Single by Summer Walker with JT

from the album Still Over It
- Released: October 15, 2021
- Recorded: 2019
- Genre: Pop rap; R&B;
- Length: 3:46
- Label: LoveRenaissance; Interscope;
- Songwriters: Summer Walker; Jatavia Johnson; Nija Charles; London Holmes; Tyron Douglas; Garrett Hamler; Aubrey Robinson;
- Producers: Buddah Bless; Sean Garrett; Boobie;

Summer Walker singles chronology
| "Bullshit" (2021) | "Ex for a Reason" (2021) | "No Love" (2022) |

JT singles chronology
| "JT First Day Out" (2019) | "Ex for a Reason" (2021) | "Super Freaky Girl" (Queens Mix) (2023) |

Music video
- "Ex for a Reason" on YouTube

= Ex for a Reason =

2021 song by Summer Walker and JT from City Girls

"Ex for a Reason" is a song by American singer Summer Walker with rapper JT of hip hop duo City Girls, released on October 15, 2021, as the lead single from Walker's second studio album, Still Over It (2021).

==Background and composition==
"Ex for a Reason" is an uptempo pop-rap song that conveys "emotions behind dating someone that’s moved on from a past relationship". Walker first announced the song via a teaser trailer on October 4, 2021. Walker revealed its artwork, along with the release date as October 15.

Andy Kellman of AllMusic described the song as "a Miami-meets-Atlanta bass jam and one of the era's most flavorsome crossover R&B hits."

==Music video==
A lyric video was released to accompany the release of "Ex for a Reason" on October 15, 2021. The official music video, directed by Lacy Duke, was released on October 19, 2021. The video begins with Summer and her friends sitting at a local gas station and then riding through Atlanta, Georgia in an Oldsmobile 442 convertible with "Forever Atlanta" on the license plate, before later arriving to a house party.
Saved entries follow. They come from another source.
-- ==== Sys2Proof/Certificates/Slice0/Obligations.lean ====
section
/-! DEFINITION. What is claimed of the model, for the provers: each docstring names the rule or the section it comes from. -/

open Sys2Proof Sys2Proof.Machine

/-! ## Construction and reset -/

/-- 70_reset_and_hazards.md (R231): the value of every piece of state after construction with the default configuration. `I`, `SP`,
the timers, the screen, the keypad, `drawFlag` and the accumulators rest on the spec's decisions D3 and D4. The stack entries,
which the spec leaves unspecified, are not mentioned. -/
def Obligations.ResetStateHoldsTheConstructionValues : Prop :=
  (∀ r : Reg, State.reset.readV r = 0) ∧ State.reset.i = 0 ∧ State.reset.pc = 512 ∧ State.reset.sp = 0 ∧
  State.reset.dt = 0 ∧ State.reset.st = 0 ∧
  (∀ (a : Nat) (h : a < 80), State.reset.readByte a = State.reset.cfg.font[a]) ∧
  (∀ a : Nat, 80 ≤ a → State.reset.readByte a = 0) ∧
  (∀ (row : Fin 32) (col : Fin 64), State.reset.fb.cell row col = false) ∧ (∀ k : Key, State.reset.keypad[k] = false) ∧
  State.reset.drawFlag = false ∧ State.reset.timerAccum = 0 ∧ State.reset.cpuAccum = 0 ∧ State.reset.halted = none ∧
  State.reset.cfg.shiftQuirk = true ∧ State.reset.cfg.cpuFrequency = 700

/-- The invariants of the step hold after construction (10_state.md, 49_scheduler_timers.md). The zero accumulators and `SP` are the
spec's decisions D3 and D4 (log 9). -/
def Obligations.ResetStateIsSafe : Prop := Safe State.reset

/-- 20_memory.md, 70_reset_and_hazards.md: a valid configuration and a program that fits give a safe machine that is the reset state
but for the configuration and memory, with the font at 0, the program at 512 and zero elsewhere. An invalid configuration (D21)
and a program that is too long (D22) are refused. -/
def Obligations.ConstructionPlacesTheProgramAt512 : Prop :=
  ∀ (cfg : Config) (rom : List Byte),
    (1 ≤ cfg.cpuFrequency → rom.length ≤ 3584 →
      ∃ s, construct cfg rom = .next s ∧ s = { State.reset with cfg := cfg, mem := s.mem } ∧ Safe s ∧
        (∀ (j : Nat) (h : j < rom.length), s.readByte (512 + j) = rom[j]) ∧
        (∀ (a : Nat) (h : a < 80), s.readByte a = cfg.font[a]) ∧
        (∀ a : Nat, 80 ≤ a → (a < 512 ∨ 512 + rom.length ≤ a) → s.readByte a = 0)) ∧
    (cfg.cpuFrequency = 0 → construct cfg rom = .refused .cpuFrequencyBelowOne) ∧
    (1 ≤ cfg.cpuFrequency → 3584 < rom.length → construct cfg rom = .refused (.romTooLong rom.length))

/-! ## Encoding -/

/-- 30_encoding.md: no bit of any encoding is dropped. Every well-formed instruction decodes from its own two bytes, high byte
first, whatever its operands. -/
def Obligations.DecodeOfEncodeIsTheInstruction : Prop :=
  ∀ i : Instr, i.wf = true → decode [highByte (encode i), lowByte (encode i)] = .ok i

/-- 30_encoding.md: each legal word has one meaning. What a word decodes to is well formed and encodes to that word. -/
def Obligations.EncodeOfDecodeIsTheWord : Prop :=
  ∀ (w : Word) (i : Instr), decodeWord w = .ok i → i.wf = true ∧ encode i = w

/-- R80: a word decodes to an instruction on a row that selects it, a word some row selects is legal, no two rows overlap. -/
def Obligations.WordsDecodeByTheOpcodeMap : Prop :=
  (∀ (w : Word) (i : Instr), decodeWord w = .ok i → rowOf i ∈ opcodeMap ∧ (rowOf i).selects w = true) ∧
  (∀ (w : Word) (r : OpcodeRow), r ∈ opcodeMap → r.selects w = true → ∃ i, decodeWord w = .ok i ∧ rowOf i = r) ∧
  (∀ (w : Word) (r r' : OpcodeRow), r ∈ opcodeMap → r' ∈ opcodeMap → r.selects w = true → r'.selects w = true → r = r')

/-- R86, R87: the illegal words of families 8, E and F, for every `x` and `y`. -/
def Obligations.UnlistedSubOpcodesOfFamilies8EFAreIllegal : Prop :=
  ∀ w : Word,
    (familyOf w = 0x8#4 → (fieldN w ∈ [0x8#4, 0x9#4, 0xA#4, 0xB#4, 0xC#4, 0xD#4, 0xF#4]) →
      decodeWord w = .error .family8LowNibble) ∧
    (familyOf w = 0xE#4 → fieldKK w ∉ [0x9E#8, 0xA1#8] → decodeWord w = .error .familyELowByte) ∧
    (familyOf w = 0xF#4 →
      fieldKK w ∉ [0x07#8, 0x0A#8, 0x15#8, 0x18#8, 0x1E#8, 0x29#8, 0x33#8, 0x55#8, 0x65#8] →
      decodeWord w = .error .familyFLowByte)

/-- 30_encoding.md: families 0, 5 and 9 compare every fixed bit of their patterns. This is the spec's decision D6 and D7. -/
def Obligations.Families059CompareEveryFixedBit : Prop :=
  ∀ w : Word,
    (familyOf w = 0x0#4 → w ≠ 0x00E0#16 → w ≠ 0x00EE#16 → decodeWord w = .error .family0NotListed) ∧
    (familyOf w = 0x5#4 → fieldN w ≠ 0x0#4 → decodeWord w = .error .family5LowNibble) ∧
    (familyOf w = 0x9#4 → fieldN w ≠ 0x0#4 → decodeWord w = .error .family9LowNibble)

/-- 95_test_vectors.md: words of the spec's listings, written out, decode to the instructions the listings name. -/
def Obligations.ListedWordsDecodeToTheirInstructions : Prop :=
  decode [0x60, 0xEA] = .ok (.ldByte 0 0xEA) ∧ decode [0xA3, 0x00] = .ok (.ldI 0x300) ∧
  decode [0x22, 0x0A] = .ok (.call 0x20A) ∧ decode [0xF2, 0x65] = .ok (.ldVxMem 2) ∧
  decode [0x80, 0x14] = .ok (.addReg 0 1) ∧ decode [0xD0, 0x12] = .ok (.drw 0 1 2) ∧
  decode [0xE0, 0x9E] = .ok (.skp 0) ∧ decode [0x31, 0x00] = .ok (.seByte 1 0) ∧ decode [0x00, 0xEE] = .ok .ret ∧
  decode [0x00, 0x00] = .error .family0NotListed

/-! ## The step around every instruction -/

/-- R50: the fetched word is `memory[PC] * 256 + memory[PC+1]`, at any `PC`, and it is what is decoded. -/
def Obligations.FetchIsBigEndian : Prop :=
  ∀ s : State,
    s.fetchWord.toNat = (s.readByte s.pc.toNat).toNat * 256 + (s.readByte (s.pc.toNat + 1)).toNat ∧
    decode s.fetchBytes = decodeWord s.fetchWord
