theorem ready_due : 1 / (ready.cfg.cpuFrequency : Rat) ≤ ready.cpuAccum :=
  (periodDue_iff (rate := ready.cfg.cpuFrequency) (by decide) ready.cpuAccum).mp (by decide)

theorem witness_StepRunsTheDecodedInstruction :
    1 ≤ ready.cfg.cpuFrequency ∧ ready.halted = none ∧ ready.phase = .cpuLoop ∧
    1 / (ready.cfg.cpuFrequency : Rat) ≤ ready.cpuAccum ∧ ready.pc.toNat ≤ 4094 ∧
    decode ready.fetchBytes = .ok (.ldByte 0 0xEA) := ⟨by decide, rfl, rfl, ready_due, by decide, by decide⟩

theorem witness_IllegalWordHaltsTheMachine :
    State.reset.pc.toNat ≤ 4094 ∧ (∀ r ∈ opcodeMap, r.selects State.reset.fetchWord = false) ∧
    1 ≤ State.reset.cfg.cpuFrequency := by decide

theorem witness_FetchPastTheMemoryFails : 4094 < (State.pc { State.reset with pc := 4095 }).toNat := by decide

theorem witness_HaltedMachineTakesNoStep :
    1 ≤ State.reset.cfg.cpuFrequency ∧ (State.reset.fail (.stackUnderflow 0x200)).halted = some (.stackUnderflow 0x200) := by decide

theorem witness_FailureLeavesTheStateAsItWas :
    State.reset.halted = none ∧ ∃ t, invoke State.reset = .next t ∧ t.halted ≠ none := ⟨rfl, _, rfl, by decide⟩

theorem witness_InvocationLeavesTheOtherAgentsAlone : ∃ t, invoke ready = .next t := ⟨_, rfl⟩

theorem witness_CallPushesItsOwnAddress :
    (withFrames 0).sp.val < 16 ∧ (withFrames 15).sp.val < 16 ∧ (withFrames 16).sp.val = 16 := by decide

theorem witness_RetResumesAfterTheCall :
    0 < (withFrames 1).sp.val ∧ 0 < (withFrames 16).sp.val ∧ (withFrames 0).sp.val = 0 := by decide

theorem witness_CallThenRetReturnsAfterTheCall :
    (withFrames 15).sp.val < 16 ∧ ∃ t, exec (.call 0xFFF) (withFrames 15) = .next t := ⟨by decide, _, rfl⟩

theorem witness_RegisterSkipsMovePcByTwoOrFour :
    (withV [(1, 7)]).readV 1 = 7 ∧ (withV [(1, 7)]).readV 1 ≠ 8 ∧ (withV [(1, 7), (2, 7)]).readV 1 = (withV [(1, 7), (2, 7)]).readV 2 ∧
    (withV [(1, 7)]).readV 1 ≠ (withV [(1, 7)]).readV 2 := by decide

theorem witness_FlagRegisterAsAnOperand : (0 : Reg) ≠ 15 ∧ (14 : Reg) ≠ 15 ∧ State.reset.cfg.shiftQuirk = true ∧
    (noQuirk State.reset).cfg.shiftQuirk = false := by decide

theorem witness_InstructionsWriteOnlyTheirRegisters :
    (∃ t, exec (.addReg 0 1) State.reset = .next t) ∧ isDestination (.addReg 0 1) 14 = false ∧
    ((14 : Reg) = 15 → writesFlag (.addReg 0 1) = false) ∧
    isDestination (.ldVxMem 14) 15 = false ∧ ((15 : Reg) = 15 → writesFlag (.ldVxMem 14) = false) :=
  ⟨⟨_, rfl⟩, by decide, by decide, by decide, by decide⟩

theorem witness_KeySkipsFollowTheKeypad :
    ((withV [(2, 15)]).readV 2).toNat ≤ 15 ∧ ((withV [(2, 0)]).readV 2).toNat ≤ 15 ∧ 15 < ((withV [(2, 16)]).readV 2).toNat := by decide

theorem witness_KeyWaitTakesTheLeastPressedKey :
    ((withKeys [15] State.reset).keypad[(15 : Key)] = true ∧ ∀ j : Key, j < 15 → (withKeys [15] State.reset).keypad[j] = false) ∧
    ((withKeys [0] State.reset).keypad[(0 : Key)] = true ∧ ∀ j : Key, j < 0 → (withKeys [0] State.reset).keypad[j] = false) ∧
    (∀ k : Key, State.reset.keypad[k] = false) := by decide

/-- A one-row sprite of eight pixels at 4095, the last byte of memory. -/
def topSprite : State := withI 4095 (withBytes 4095 [0xFF] State.reset)

theorem topSprite_hits : SpriteHits topSprite (topSprite.readV 0) (topSprite.readV 1) 1 0 0 :=
  ⟨0, 0, by decide, by decide, by decide, by decide, by decide⟩

theorem witness_DrwTogglesTheSpriteCells :
    1 ≤ 15 ∧ (1 ≤ 1 → topSprite.i.toNat + 1 - 1 ≤ 4095) ∧ (1 ≤ 15 → (withI 4081 State.reset).i.toNat + 15 - 1 ≤ 4095) ∧
    (∃ row col, SpriteHits topSprite (topSprite.readV 0) (topSprite.readV 1) 1 row col) ∧
    (∃ row col, SpriteHits (withCell 0 0 topSprite) ((withCell 0 0 topSprite).readV 0) ((withCell 0 0 topSprite).readV 1) 1 row col ∧
      (withCell 0 0 topSprite).fb.cell row col = true) :=
  ⟨by decide, by decide, by decide, ⟨0, 0, topSprite_hits⟩, 0, 0, topSprite_hits, by decide⟩

theorem witness_DrawingTwiceRestoresTheScreen :
    1 ≤ 15 ∧ (1 ≤ 1 → topSprite.i.toNat + 1 - 1 ≤ 4095) ∧ (0 : Reg) ≠ 15 ∧ (1 : Reg) ≠ 15 ∧
    (∃ t, exec (.drw 0 1 1) topSprite = .next t) ∧
    (∃ row col, SpriteHits topSprite (topSprite.readV 0) (topSprite.readV 1) 1 row col) ∧
    (∀ row col, SpriteHits topSprite (topSprite.readV 0) (topSprite.readV 1) 1 row col → topSprite.fb.cell row col = false) :=
  ⟨by decide, by decide, by decide, by decide, ⟨_, rfl⟩, ⟨0, 0, topSprite_hits⟩, fun row col _ => by
    simp [topSprite, withI, withBytes, State.writeBytes, State.reset, blankFramebuffer, Framebuffer.cell]⟩

theorem witness_DrawFlagMarksClsAndDrw :
    State.reset.halted = none ∧ (∃ t, invoke (State.reset.placeWordAtPc 0x00E0) = .next t ∧ t.drawFlag = true) ∧
    ∃ t, invoke State.reset = .next t ∧ t.drawFlag = false := ⟨rfl, ⟨_, rfl, rfl⟩, _, rfl, rfl⟩

/-- A memory with nothing listed is in canonical form. -/
theorem canonical_nil {s : State} (h : s.mem = []) : MemoryCanonical s := by
  rw [MemoryCanonical, h]; exact ⟨List.Pairwise.nil, fun _ hc => absurd hc List.not_mem_nil⟩

theorem witness_BcdStoresThreeDigits :
    MemoryCanonical (withI 80 State.reset) ∧ 80 ≤ (withI 80 State.reset).i.toNat ∧ (withI 80 State.reset).i.toNat + 2 ≤ 4095 ∧
    80 ≤ (withI 4093 State.reset).i.toNat ∧ (withI 4093 State.reset).i.toNat + 2 ≤ 4095 :=
  ⟨canonical_nil rfl, by decide⟩

theorem witness_StoreRegistersWritesTheBlock :
    MemoryCanonical (withI 80 State.reset) ∧ 80 ≤ (withI 80 State.reset).i.toNat ∧
    (withI 80 State.reset).i.toNat + (15 : Reg).val ≤ 4095 ∧ 80 ≤ (withI 4095 State.reset).i.toNat ∧
    (withI 4095 State.reset).i.toNat + (0 : Reg).val ≤ 4095 := ⟨canonical_nil rfl, by decide⟩

theorem witness_LoadRegistersReadsTheBlock :
    (withI 4095 State.reset).i.toNat + (0 : Reg).val ≤ 4095 ∧ (withI 4080 State.reset).i.toNat + (15 : Reg).val ≤ 4095 := by decide

theorem witness_DataAccessPastTheMemoryFails :
    1 ≤ 1 ∧ 4095 < (withI 4096 State.reset).i.toNat + 1 - 1 ∧ 4095 < (withI 4094 State.reset).i.toNat + 2 ∧
    4095 < (withI 4095 State.reset).i.toNat + (1 : Reg).val := by decide

theorem witness_StoreIntoTheFontFails : (withI 79 State.reset).i.toNat < 80 ∧ State.reset.i.toNat < 80 := by decide

/-- `LD [I], V1` at 0x206 with `I` at the next instruction's address, as in the program P6. -/
def selfModifying : State := { withI 0x208 (withV [(0, 0x12), (1, 0x0A)]) with pc := 0x206 }

theorem witness_StoredBytesAreFetchedAtOnce :
    MemoryCanonical selfModifying ∧ 80 ≤ selfModifying.i.toNat ∧ selfModifying.i.toNat + (1 : Reg).val ≤ 4095 ∧
    (1 : Reg).val = (0 : Reg).val + 1 ∧ (1 : Reg) ≤ 1 ∧ selfModifying.pc.toNat + 2 = selfModifying.i.toNat + (0 : Reg).val ∧
    ∃ t, exec (.ldMemVx 1) selfModifying = .next t :=
  ⟨canonical_nil rfl, by decide, by decide, by decide, by decide, by decide,
    _, rfl⟩

theorem witness_MemoriesThatReadAlikeAreEqual :
    Memory.wf customaryFont [(80, 1), (4095, 2)] ∧
    ∀ a : Nat, Memory.read customaryFont [(80, 1), (4095, 2)] a = Memory.read customaryFont [(80, 1), (4095, 2)] a :=
  ⟨by decide, fun _ => rfl⟩

/-- A machine in the timer loop of a call. -/
def inTimerLoop (accum : Time) : State := { State.reset with phase := .timerLoop 0, timerAccum := accum }

/-- A machine in the CPU loop of a call. -/
def inCpuLoop (pc : Word) : State := { State.reset with phase := .cpuLoop, pc := pc }

theorem inCpuLoop_not_due (pc : Word) : (inCpuLoop pc).cpuAccum < 1 / ((inCpuLoop pc).cfg.cpuFrequency : Rat) :=
  (periodDue_eq_false_iff (rate := 700) (by decide) 0).mp (by decide)

theorem witness_ComparatorsFireOnePeriodAtATime :
    1 ≤ State.reset.cfg.cpuFrequency ∧ State.reset.halted = none ∧ (inTimerLoop (1 / 60)).phase = .timerLoop 0 ∧
    1 / 60 ≤ (inTimerLoop (1 / 60)).timerAccum ∧ (inTimerLoop 0).timerAccum < 1 / 60 ∧ ready.phase = .cpuLoop ∧
    1 / (ready.cfg.cpuFrequency : Rat) ≤ ready.cpuAccum ∧ (inCpuLoop 4095).phase = .cpuLoop ∧
    (inCpuLoop 4095).cpuAccum < 1 / ((inCpuLoop 4095).cfg.cpuFrequency : Rat) ∧ (inCpuLoop 4095).pc.toNat ≤ 4095 :=
  ⟨by decide, rfl, rfl, le_refl _, by simp [inTimerLoop], rfl, ready_due, rfl, inCpuLoop_not_due 4095, by decide⟩

theorem witness_HostCheckHaltsPastTheMemory :
    1 ≤ (inCpuLoop 4096).cfg.cpuFrequency ∧ (inCpuLoop 4096).halted = none ∧ (inCpuLoop 4096).phase = .cpuLoop ∧
    (inCpuLoop 4096).cpuAccum < 1 / ((inCpuLoop 4096).cfg.cpuFrequency : Rat) ∧ 4095 < (inCpuLoop 4096).pc.toNat :=
  ⟨by decide, rfl, rfl, inCpuLoop_not_due 4096, by decide⟩

/-- A machine between calls whose host will do `h` next. -/
def hostWill (h : List HostInput) : State := { State.reset with inputs := h }

theorem witness_HostMovesHappenBetweenCalls :
    1 ≤ State.reset.cfg.cpuFrequency ∧ State.reset.halted = none ∧ State.reset.phase = .idle ∧
    ((hostWill [.advance 0]).inputs = .advance 0 :: [] ∧ (0 : Time) ≤ 0) ∧
    ((hostWill [.advance (-1)]).inputs = .advance (-1) :: [] ∧ (-1 : Time) < 0) ∧
    (hostWill [.setKeypad (Vector.replicate 16 true)]).inputs = .setKeypad (Vector.replicate 16 true) :: [] ∧
    (hostWill []).inputs = [] :=
  ⟨by decide, rfl, rfl, ⟨rfl, le_refl _⟩, ⟨rfl, by norm_num⟩, rfl, rfl⟩

theorem witness_KeypadChangesOnlyBetweenCalls :
    ∃ t, step (hostWill [.setKeypad (Vector.replicate 16 true)]) = .next t ∧ t.keypad ≠ State.reset.keypad :=
  ⟨_, rfl, by decide⟩

theorem witness_TimersChangeOnlyByTickOrLoad :
    (∃ t, step (State.withFetchWord (withV [(0, 60)]) 16 0xF015) = .next t ∧ t.dt ≠ 0) ∧
    (∃ t, step { inTimerLoop (period 60) with st := 1 } = .next t ∧ t.st ≠ 1) := ⟨⟨_, rfl, by decide⟩, _, rfl, by decide⟩

theorem witness_ConfigurationNeverChanges : ∃ t, step State.reset = .next t := ⟨_, rfl⟩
JT is seen rapping her verse while standing in front of a mirror.

==Charts==
===Weekly charts===

Weekly chart performance for "Ex for a Reason"
| Chart (2021) | Peak position |
|---|---|
| Canada Hot 100 (Billboard) | 75 |
| Global 200 (Billboard) | 51 |
| New Zealand Hot Singles (RMNZ) | 18 |
| South Africa (TOSAC) | 27 |
| UK Singles (OCC) | 42 |
| UK Hip Hop/R&B (OCC) | 20 |
| US Billboard Hot 100 | 33 |
| US Hot R&B/Hip-Hop Songs (Billboard) | 12 |
| US Rhythmic Airplay (Billboard) | 15 |

===Year-end charts===

2022 year-end chart performance for "Ex for a Reason"
| Chart (2022) | Position |
|---|---|
| US Hot R&B/Hip-Hop Songs (Billboard) | 98 |

==Certifications==

Certifications for "Ex for a Reason"
| Region | Certification | Certified units/sales |
| New Zealand (RMNZ) | Gold | 15,000^{‡} |
| United States (RIAA) | Gold | 500,000^{‡} |
^{‡} Sales+streaming figures based on certification alone.